● What you should do: Transcribe, word for word and without additions, each line below from the one containing "if hasRepeat (c.started" through the one containing "let c1 := (on.filter", both ends included.

(Stored items from a collection)
/-- Issue the moves of one cycle (R104): guards and sources on the state at its start, the checks for trigger collision,
branch in delay bundle and data-port collision, then registers and operand ports, then triggers. -/
def issueMoves (env : EngEnv) (ms : List Move) (g : Eng) : EngResult :=
  let c := g.ctx
  let on := (ms.filter fun m => guardOn c m.guard).map fun m => (m.dst, moveValue env c m.src)
  let trigs := on.filter fun x => isTrigger x.1
  let units := trigs.map fun x => unitOf x.1
  let resv := c.resv ++ trigs.flatMap fun x => dataPorts c.cyc x.1
  if hasRepeat (c.started ++ units) then .error 3
  else if c.delay.isSome && units.contains 8 then .error 5
  else if portsExceeded resv c.cyc || portsExceeded resv (c.cyc + 1) then .error 0x10
  else
    let c1 := (on.filter fun x => !isTrigger x.1).foldl (fun c x => writePort x.1 x.2 c) c
    runTriggers env trigs { g with ctx := { c1 with started := c1.started ++ units, resv := resv }, start := g.mem }

/-- The context cycle of a bundle ends: timers are written back, the program counter moves past the bundle, or to the
target of a branch whose delay bundle this was (R111). -/
def endCycle (g : Eng) : Eng :=
  let g1 := g.flush g.ctx.cyc
  let c := g1.ctx
  { g1 with
    ctx := { c with
      cyc := c.cyc + 1, started := [], resv := c.resv.filter fun r => c.cyc < r.1,
      pc := c.delay.getD (c.pc + 1),
      delay := c.branch, branch := none } }

/-- Issue one bundle of code at the program counter: a fault of the bundle, or the working copy after its cycle and the
elements of a block operation within `room` further cycles; a block fault comes with the elements before it. -/
def issueBundle (env : EngEnv) (code : List Byte) (room : Nat) (g : Eng) : Option Nat × Eng :=
  let c := g.ctx
  if c.pc < 0 ∨ (code.length : Int) < 16 * c.pc + 16 then (some 4, g)
  else
    match decodeSlots (bundleSlots (slice code (16 * c.pc.toNat) 16)) with
    | .error f => (some f, g)
    | .ok ms =>
      match issueMoves env ms g with
      | .error f => (some f, g)
      | .ok g' =>
        let g1 := endCycle g'
        match g1.ctx.blk with
        | some _ => blkRun env.forced room g1
        | none => (none, g1)

end Sys2Proof.Machine
end

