/-- Open a recovery one deeper than those that are open (R297). Where an older one is still open at that depth, its VOT_NEST register shows the
newer one (DESIGN CHOICE, log entry 118). -/
def openAt (cls : Nat) (l : Option LaneId) (v : Vot) : Vot :=
  let d := v.recs.length
  { v with
    recs := v.recs ++ [{ depth := d + 1, cls := BitVec.ofNat 16 cls, lane := l }]
    nest := Vector.ofFn fun i : Fin 4 => if i.val = d then { cls := BitVec.ofNat 16 cls, opened := true, lane := l } else v.nest.get i }

/-- Close the open recoveries for which `p` holds (R297): a VOT_NEST register reads open while one is open at its depth. -/
def Vot.closeWhere (p : OpenRecovery → Bool) (v : Vot) : Vot :=
  let rs := v.recs.filter fun r => !p r
  { v with
    recs := rs
    nest := Vector.ofFn fun i : Fin 4 => { v.nest.get i with opened := rs.any fun r => r.depth == i.val + 1 } }

/-- Close the recoveries of a lane (R297). -/
def closeRecovery (l : Option LaneId) (s : State) : State := s.modVot (Vot.closeWhere fun r => r.lane == l)

/-- Note a lane or voter fault in VOT_LAST. -/
def noteFault (cls task : Nat) (l : Option LaneId) (s : State) : State :=
  s.modVot fun v =>
    { v with lastCt := s.clk.ct, lastClass := BitVec.ofNat 16 cls, lastTask := BitVec.ofNat 8 task, lastLane := l }

/-- The SOURCE of a lane event, 0xFFFF where no lane is concerned (R301). -/
def faultSource (l : Option LaneId) : Nat :=
  match l with
  | some x => laneSource x
  | none => 0xFFFF

/-- Record a fault of module scope at its depth and open its recovery; a fifth nested error leads to SAFE_TALK (R299). -/
def openFault (cls task : Nat) (l : Option LaneId) (detail : W64) (s : State) : State :=
  let s1 := noteFault cls task l s
  if 4 ≤ openCount s then
    enterSafeTalk 6 (eventAt 0x0110 0xFFFF 4 (det [(1, 4)]) s.clk.ct (raise 32 (eventAt cls (faultSource l) 4 detail s.clk.ct s1)))
  else
    raise 32 (eventAt cls (faultSource l) (openCount s + 1) detail s.clk.ct (s1.modVot (openAt cls l)))

/-! ## Promises (R52 to R57, R299) -/

/-- The items of a list stand in an order: no two of them, the earlier first, are out of it. -/
def inOrder {α : Type} (bad : α → α → Bool) : List α → Bool
  | [] => true
  | x :: xs => (!xs.any fun y => bad x y) && inOrder bad xs

/-- Two items of the recorder queue, the earlier first, are records of one source in the wrong order (R55). -/
def stampsCross (a b : EvItem) : Bool :=
  a.cls.toNat / 256 == b.cls.toNat / 256 && a.source == b.source &&
    (decide (b.base.toNat < a.base.toNat) || (a.base == b.base && decide (b.ct < a.ct)))

/-- A stream of a ring is behind what it was, within one instance (R56). -/
def streamBehind (a b : Ring) : Bool :=
  a.aEpoch == b.aEpoch && (decide (serialDiff b.seqA a.seqA < 0) ||
    (allFin 256).any fun i => (a.stations.get i).outGen == (b.stations.get i).outGen &&
      decide (serialDiff (b.stations.get i).outSeq (a.stations.get i).outSeq < 0))

/-- The first promise of R52 to R56, numbered 1 to 5, that would be broken in `t`, which a recovery reaches from `s`: completions of a ring
pair, outputs of a task, host writes of a ring pair, the recorder queue, Strait sequence numbers. -/
def brokenPromise (s t : State) : Option Nat :=
  if !(allFin 32).all fun q => inOrder (fun a b : Outst => decide (b.num < a.num)) (t.hif.rings.get q).outst then some 1
  else if !inOrder (fun a b : Release => a.task == b.task && decide (a.cycle < b.cycle) && decide (b.instant < a.instant)) t.tsk.rels then some 2
  else if !inOrder (fun a b : VarWrite => a.ring == b.ring && decide (b.num < a.num)) t.tsk.writes then some 3
  else if !inOrder stampsCross t.evr.queue then some 4
  else if (allFin 4).any fun r => streamBehind (s.net.rings.get r) (t.net.rings.get r) then some 5
  else none

/-- A recovery is completed only where it breaks no promise of R52 to R56; the module enters SAFE_TALK and records the promise rather than
complete it (R57, R256, R299). -/
def keepPromises (s t : State) : State :=
  match brokenPromise s t with
  | some n => enterSafeTalk 7 (eventAt 0x0111 0xFFFF (presentDepth s) (det [(1, n)]) s.clk.ct s)
  | none => t

/-! ## Stopping a lane (R278) -/

/-- A context whose engine is stopped: its lookups in flight are cancelled (R155, R278). -/
def Ctx.stopped (c : Ctx) : Ctx :=
  { c with
    phase := .idle, inErr := false, aborted := false, blk := none,
    slots := c.slots.map fun x => if x.flight.isSome then { status := 0, value := 0, flight := none } else x }

/-- Step 3 of R278: stop the engines, cancel the lookups, empty the effect buffer, set the state. -/
def stopLane (st : LaneState) (cls : Nat) (l : LaneId) (s : State) : State :=
  let s1 := modLane l (fun x =>
    { x with
      state := st, cause := BitVec.ofNat 8 cls, exclCt := s.clk.ct, run := Vector.replicate 4 none,
      ctx := x.ctx.map Ctx.stopped, buffer := [], queue := [], owed := [], verdict := none, finalDone := false, step := 0 }) s
  s1.modTsk fun k => { k with rels := k.rels.map fun r => { r with lanes := vmod r.lanes l fun _ => false } }

/-- A lane that leaves service no longer counts among the units that must acknowledge a transaction (R294). -/
def releaseUnit (l : LaneId) (s : State) : State :=
  s.modTxn fun t => { t with required := t.required.filter fun u => u != .lane l }

/-- Await the verdict of a lane, in the order of detection (R298). -/
def awaitVerdict (l : LaneId) (s : State) : State := s.modVot fun v => { v with order := v.order ++ [l] }

/-- A lane that is resynchronising begins again at a step, because its source or its settings changed (R287, R291). -/
def restartResync (step : Nat) (s : State) : State :=
  s.modLanes fun v => v.map fun x =>
    if x.state == .resync then { x with step := step, dirty := Dirty.every, copied := 0, finalDone := false } else x

/-- No lane remains in service: resynchronisation stops (R287), with class 0x010D. -/
def stopResync (s : State) : State :=
  if (lanesIn s).isEmpty then
    (allFin 3).foldl (fun s l =>
      if (s.lanes.get l).state == .resync then
        eventAt 0x010D (laneSource l) 0 (det [(1, 2), (1, (s.lanes.get l).abandoned.toNat)]) s.clk.ct
          (modLane l (fun x => { x with step := 0, finalDone := false }) s)
      else s) s
  else s

/-- The configuration is the safety one: VOT_CFG.AVAIL is 0 (R288; R3 refuses AVAIL on the -ES). -/
def safetyConfig (s : State) : Bool := safetyOption s || !s.rws.votCfg.getLsbD 0

/-- Stop lanes and let them run their self-tests; where none is left in service, resynchronisation stops (R287). -/
def stopLanes (cls : Nat) (ls : List LaneId) (s : State) : State :=
  stopResync (ls.foldl (fun s l => releaseUnit l (awaitVerdict l (stopLane .selfTest cls l s))) s)

/-- A fault in two-out-of-two mode (R288, R289), attributed or not. -/
def twoLaneFault (cls task : Nat) (l : Option LaneId) (detail : W64) (s : State) : State :=
  let ls := lanesIn s
  let s1 := stopLanes cls ls (openFault cls task l detail s)
  if safetyConfig s then enterSafeTalk 4 s1
  else s1.modVot fun v => { v with stoppedBy := some l, stopPair := ls }

/-- Exclusion of a lane in two-out-of-three mode (R278, steps 1, 3 and 4). -/
def excludeLane (cls task : Nat) (l : LaneId) (detail : W64) (s : State) : State :=
  let s1 := stopLanes cls [l] (openFault cls task (some l) detail s)
  let s2 := s1.modVot fun v => { v with exclusions := vmod v.exclusions l fun n => satInc n 1 }
  if s2.sys.run = .safeTalk then s2 else restartResync 2 (setMode 1 s2)

/-- A fault against a lane that is already out of service (R294). -/
def outFault (cls task : Nat) (l : LaneId) (detail : W64) (s : State) : State :=
  eventAt cls (laneSource l) (presentDepth s) detail s.clk.ct
    (noteFault cls task (some l) (modLane l (fun x => { x with outFaults := satInc x.outFaults 1 }) s))

/-- A fault against one lane (R275), as the mode decides (R278, R288, R289, R293, R294). -/
def laneFault (cls task : Nat) (l : LaneId) (detail : W64) (s : State) : State :=
  if (s.lanes.get l).state ≠ .inService then outFault cls task l detail s
  else if s.vot.mode = 0 then excludeLane cls task l detail s
  else if s.vot.mode = 1 then twoLaneFault cls task (some l) detail s
  else if s.vot.mode = 2 then enterSafeTalk 5 (stopLanes cls [l] (openFault cls task (some l) detail s))
  else outFault cls task l detail s

/-! ## The vote (R269 to R274) -/

/-- The detail of a class that names a record (R301). -/
def recDetail (r : EffRec) : W64 :=
  det [(1, r.task.toNat), (1, r.kind.toNat), (2, r.index.toNat), (4, r.cycle.toNat % 4294967296)]

/-- Change the release of a task with a cycle number. -/
def modRel (task cycle : Nat) (f : Release → Release) (s : State) : State :=
  s.modTsk fun k => { k with rels := k.rels.map fun r => if r.task = task ∧ r.cycle = cycle then f r else r }

/-- The release of a record. -/
def relOf (s : State) (task cycle : Nat) : Option Release :=
  s.tsk.rels.find? fun r => r.task == task && r.cycle == cycle

/-- Count a passed effect record in the windows of VOT_RATE. -/
def countRate (s : State) : State :=
  let w := s.clk.ct / 100000
  s.modVot fun v =>
    if v.rateWindow = w then
      { v with
        rateNow := v.rateNow + 1,
        ratePeak := if v.ratePeak.toNat < v.rateNow + 1 then BitVec.ofNat 16 (min 65535 (v.rateNow + 1)) else v.ratePeak }
    else
      { v with
        rateWindow := w, rateNow := 1,
        rateLast := if w = v.rateWindow + 1 then BitVec.ofNat 16 (min 65535 v.rateNow) else 0,
        ratePeak := if v.ratePeak.toNat < 1 then 1 else v.ratePeak }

● Exercise response:
  if hasRepeat (c.started ++ units) then .error 3
  else if c.delay.isSome && units.contains 8 then .error 5
  else if portsExceeded resv c.cyc || portsExceeded resv (c.cyc + 1) then .error 0x10
  else
    let c1 := (on.filter fun x => !isTrigger x.1).foldl (fun c x => writePort x.1 x.2 c) c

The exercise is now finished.